/-- A set of screens or lanes 0 to 3 as bits 0 to 3. -/
def setBits (members : List Nat) : Nat :=
  bit (members.contains 0) + 2 * bit (members.contains 1) + 4 * bit (members.contains 2)
    + 8 * bit (members.contains 3)

/-! ### The cue record and the page record (R181) -/

/-- Read a (lane, page id) pair. -/
def readPageRef (bytes : List Byte) : Option (PageRef × List Byte) := do
  let (lane, bytes) ← u8 bytes
  let (page, bytes) ← u16 bytes
  some ({ lane := lane, page := page }, bytes)

/-- Read the body of LOAD_CUE: exactly the form of chapter 11, with no undefined presence or flag bit and
a listed cue kind. -/
def parseCue (bytes : List Byte) : Option CueRecord := do
  let (number, bytes) ← u16 bytes
  let (kind, bytes) ← u8 bytes
  let kind ← cueKindOf kind
  let (presence, bytes) ← u8 bytes
  let (flags, bytes) ← u8 bytes
  if presence ≥ 32 ∨ flags ≥ 4 then none else
  let (anchor, bytes) ← readIf (presence.testBit 0) readBbg bytes
  let (slot, bytes) ← readIf (presence.testBit 1) u8 bytes
  let (delayMs, bytes) ← readIf (presence.testBit 2) u16 bytes
  let (leadMs, bytes) ← readIf (presence.testBit 3) u16 bytes
  let (dwellMs, bytes) ← readIf (presence.testBit 4) u16 bytes
  let (count, bytes) ← u8 bytes
  let (pages, bytes) ← readMany readPageRef count bytes
  if bytes.isEmpty then
    some { number := number, kind := kind, anchor := anchor, slot := slot, delayMs := delayMs
           leadMs := leadMs, dwellMs := dwellMs, essential := flags.testBit 0, cut := flags.testBit 1
           pages := pages }
  else none

/-- The cue record's presence byte. -/
def cuePresence (c : CueRecord) : Nat :=
  bit c.anchor.isSome + 2 * bit c.slot.isSome + 4 * bit c.delayMs.isSome + 8 * bit c.leadMs.isSome
    + 16 * bit c.dwellMs.isSome

/-- The bytes of a cue record: the body of LOAD_CUE. -/
def cueBytes (c : CueRecord) : List Byte :=
  be16 c.number ++ [byteOf (cueKindCode c.kind), byteOf (cuePresence c),
      byteOf (bit c.essential + 2 * bit c.cut)]
    ++ optBytes bbgBytes c.anchor ++ optBytes (fun n => [byteOf n]) c.slot ++ optBytes be16 c.delayMs
    ++ optBytes be16 c.leadMs ++ optBytes be16 c.dwellMs ++ [byteOf c.pages.length]
    ++ c.pages.flatMap (fun r => byteOf r.lane :: be16 r.page)

/-- Read a glyph code. -/
def readGlyph : List Byte → Option (Glyph × List Byte)
  | a :: b :: rest => some (a ++ b, rest)
  | _ => none

/-- The bytes of a glyph code. -/
def glyphBytes (g : Glyph) : List Byte := [g.extractLsb' 8 8, g.extractLsb' 0 8]

/-- Read a line of a page record: its length, then its codes. -/
def readLine (bytes : List Byte) : Option (List Glyph × List Byte) := do
  let (length, bytes) ← u8 bytes
  readMany readGlyph length bytes

/-- Read the body of LOAD_PAGE. -/
def parsePage (bytes : List Byte) : Option Page := do
  let (id, bytes) ← u16 bytes
  let (lane, bytes) ← u8 bytes
  let (count, bytes) ← u8 bytes
  let (lines, bytes) ← readMany readLine count bytes
  if bytes.isEmpty then some { id := id, lane := lane, lines := lines } else none

/-- The bytes of a page record: the body of LOAD_PAGE. -/
def pageBytes (p : Page) : List Byte :=
  be16 p.id ++ [byteOf p.lane, byteOf p.lines.length]
    ++ p.lines.flatMap (fun l => byteOf l.length :: l.flatMap glyphBytes)

/-! ### Panel bus frames (11, section 11.4) -/

/-- A panel bus frame: start, type, address, body length, body, check over all but the start. -/
def busEnvelope (type address : Nat) (body : List Byte) : List Byte :=
  let covered := [byteOf type, byteOf address] ++ be16 body.length ++ body
  0x7E :: covered ++ checkBytes (crc covered)

/-- Read a panel bus frame whose check is good: its type, address and body. -/
def readEnvelope (bytes : List Byte) : Option (Nat × Nat × List Byte) :=
  match bytes with
  | start :: type :: address :: hi :: lo :: rest =>
    let length := hi.toNat * 256 + lo.toNat
    let body := rest.take length
    let covered := type :: address :: hi :: lo :: body
    if start = 0x7E ∧ rest.length = length + 2 ∧ rest.drop length = checkBytes (crc covered) then
      some (type.toNat, address.toNat, body)
    else none
  | _ => none

/-- A screen entry of a sweep frame. -/
def asShownBytes (e : AsShown) : List Byte :=
  [byteOf (markInstrCode e.instr), byteOf e.liveTag, byteOf e.tagCounter, byteOf (kindCode e.kind)]
    ++ be16 (e.cue.getD 0) ++ be16 (e.page.getD 0) ++ [byteOf (bit e.partialMark)]

/-- An absent cue number or page id is sent as 0 (R181). -/
def nonZero (n : Nat) : Option Nat := if n = 0 then none else some n

/-- Read a screen entry of a sweep frame. -/
def readAsShown (bytes : List Byte) : Option (AsShown × List Byte) := do
  let (instr, bytes) ← u8 bytes
  let instr ← markInstrOf instr
  let (liveTag, bytes) ← u8 bytes
  let (tagCounter, bytes) ← u8 bytes
  let (kind, bytes) ← u8 bytes
  let kind ← kindOf kind
  let (cue, bytes) ← u16 bytes
  let (page, bytes) ← u16 bytes
  let (mark, bytes) ← u8 bytes
  if mark ≥ 2 then none else
  some ({ instr := instr, liveTag := liveTag, tagCounter := tagCounter, kind := kind
          cue := nonZero cue, page := nonZero page, partialMark := mark.testBit 0 }, bytes)

/-- A tile-map entry: the screen, or 0xFF for none. -/
def mapByte : Option (Fin 4) → Byte
  | some i => byteOf i.val
  | none => 0xFF

/-- Read a tile-map entry. -/
def readMapByte : List Byte → Option (Option (Fin 4) × List Byte)
  | b :: rest =>
    if b = 0xFF then some (none, rest) else
    match fourth? b.toNat with
    | some i => some (some i, rest)
    | none => none
  | [] => none

/-- The body of a sweep frame, 62 bytes. -/
def sweepBody (f : SweepFrame) : List Byte :=
  be16 f.number.toNat ++ [byteOf (bit f.quiet + 2 * bit f.wake + 4 * bit f.takeover),
      byteOf (trackerCode f.tracker)]
    ++ be32 (f.grains.getD 0) ++ be16 f.tempo ++ f.tileMap.map mapByte
    ++ asShownBytes f.screens.s0 ++ asShownBytes f.screens.s1 ++ asShownBytes f.screens.s2
    ++ asShownBytes f.screens.s3

/-- Read the body of a sweep frame. -/
def readSweepBody (bytes : List Byte) : Option SweepFrame := do
  let (number, bytes) ← u16 bytes
  let (flags, bytes) ← u8 bytes
  if flags ≥ 8 then none else
  let (tracker, bytes) ← u8 bytes
  let tracker ← trackerOf tracker
  let (grains, bytes) ← u32 bytes
  let (tempo, bytes) ← u16 bytes
  let (tileMap, bytes) ← readMany readMapByte 16 bytes
  let (e0, bytes) ← readAsShown bytes
  let (e1, bytes) ← readAsShown bytes
  let (e2, bytes) ← readAsShown bytes
  let (e3, bytes) ← readAsShown bytes
  if bytes.isEmpty then
    some { number := BitVec.ofNat 16 number, quiet := flags.testBit 0, wake := flags.testBit 1
           takeover := flags.testBit 2, tracker := tracker
           grains := if tracker = .stopped then none else some grains, tempo := tempo
           tileMap := tileMap, screens := { s0 := e0, s1 := e1, s2 := e2, s3 := e3 } }
  else none

/-- The bytes the part puts on the pair for a frame. -/
def BusFrame.bytes : BusFrame → List Byte
  | .sweep f => busEnvelope 0x01 0 (sweepBody f)
  | .content tile tag cpt codes =>
    busEnvelope 0x02 tile ([byteOf tag, byteOf cpt] ++ codes.flatMap glyphBytes)
  | .poll tile => busEnvelope 0x03 tile []

/-- Read a sweep frame from the bus. -/
def parseSweep (bytes : List Byte) : Option SweepFrame :=
  match readEnvelope bytes with
  | some (0x01, 0, body) => readSweepBody body
  | _ => none

/-- Read a tile's acknowledgement: the tile and the tag it holds as pending. -/
def parseAck (bytes : List Byte) : Option (Nat × Nat) :=
  match readEnvelope bytes with
  | some (0x82, address, [tag]) => some (address, tag.toNat)
  | _ => none

/-- What a tile's answer to a poll reports. -/
structure PollAnswer where
  tile : Nat
  liveTag : Nat
  pendingTag : Nat
  capacity : Nat
  status : Nat
deriving DecidableEq, Repr

/-- Read a tile's answer to a poll. -/
def parsePollReply (bytes : List Byte) : Option PollAnswer :=
  match readEnvelope bytes with
  | some (0x83, address, [liveTag, pendingTag, capacity, status]) =>
    some { tile := address, liveTag := liveTag.toNat, pendingTag := pendingTag.toNat
           capacity := capacity.toNat, status := status.toNat }
  | _ => none

/-- The bytes of a frame on the bus at 5 µs each: the frame's time in µs (11, section 11.4). -/
def BusFrame.micros (f : BusFrame) : Nat := 5 * f.bytes.length

/-! ### Control records the part sends (11, section 11.3) -/

/-- A control record: sync, length of kind and body, kind, body, check over all but the sync. -/
def recordBytes (kind : Byte) (body : List Byte) : List Byte :=
  let covered := be16 (body.length + 1) ++ kind :: body
  0xC3 :: covered ++ checkBytes (crc covered)

/-- A full position field of 8 bytes, or zeros when absent. -/
def positionBytes : Option FullPos → List Byte
  | some p => be32 p.grains ++ bbgBytes p.bbg
  | none => List.replicate 8 0

/-- The result code, delay and distance of a line-test result. -/
def testOutcomeBytes : TestOutcome → List Byte
  | .normal => byteOf 0 :: be16 0 ++ be16 0
  | .fault .opened delay distance => byteOf 1 :: be16 delay ++ be16 distance
  | .fault .shorted delay distance => byteOf 2 :: be16 delay ++ be16 distance
  | .fault .mismatch delay distance => byteOf 3 :: be16 delay ++ be16 distance
  | .aborted _ => byteOf 4 :: be16 0 ++ be16 0

/-- The ten bytes of a last line-test result, 0xFF for none. -/
def testBytes : Option TestResult → List Byte
  | none => 0xFF :: List.replicate 9 0
  | some r =>
    testOutcomeBytes r.outcome ++ [byteOf r.reflected, byteOf r.velocityFactor]
      ++ be16 r.sweep.toNat
      ++ [byteOf (match r.outcome with | .aborted cause => testAbortCode cause | _ => 0)]

/-- One tile entry of the STATUS reply. -/
def tileReportBytes (t : TileReport) : List Byte :=
  [mapByte t.screen, byteOf (tileStateCode t.state + 4 * presenceCode t.presence),
    byteOf (t.capacity.getD 0)]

= = = = =

■ **Your objective**: Could you return exactly the lines above from the line with "cue := nonZero" to the line with "tile-map entry. -/", both included, and nothing else?

■ **Answer to this problem**:
          cue := nonZero cue, page := nonZero page, partialMark := mark.testBit 0 }, bytes)

/-- A tile-map entry: the screen, or 0xFF for none. -/
def mapByte : Option (Fin 4) → Byte
  | some i => byteOf i.val
  | none => 0xFF

/-- Read a tile-map entry. -/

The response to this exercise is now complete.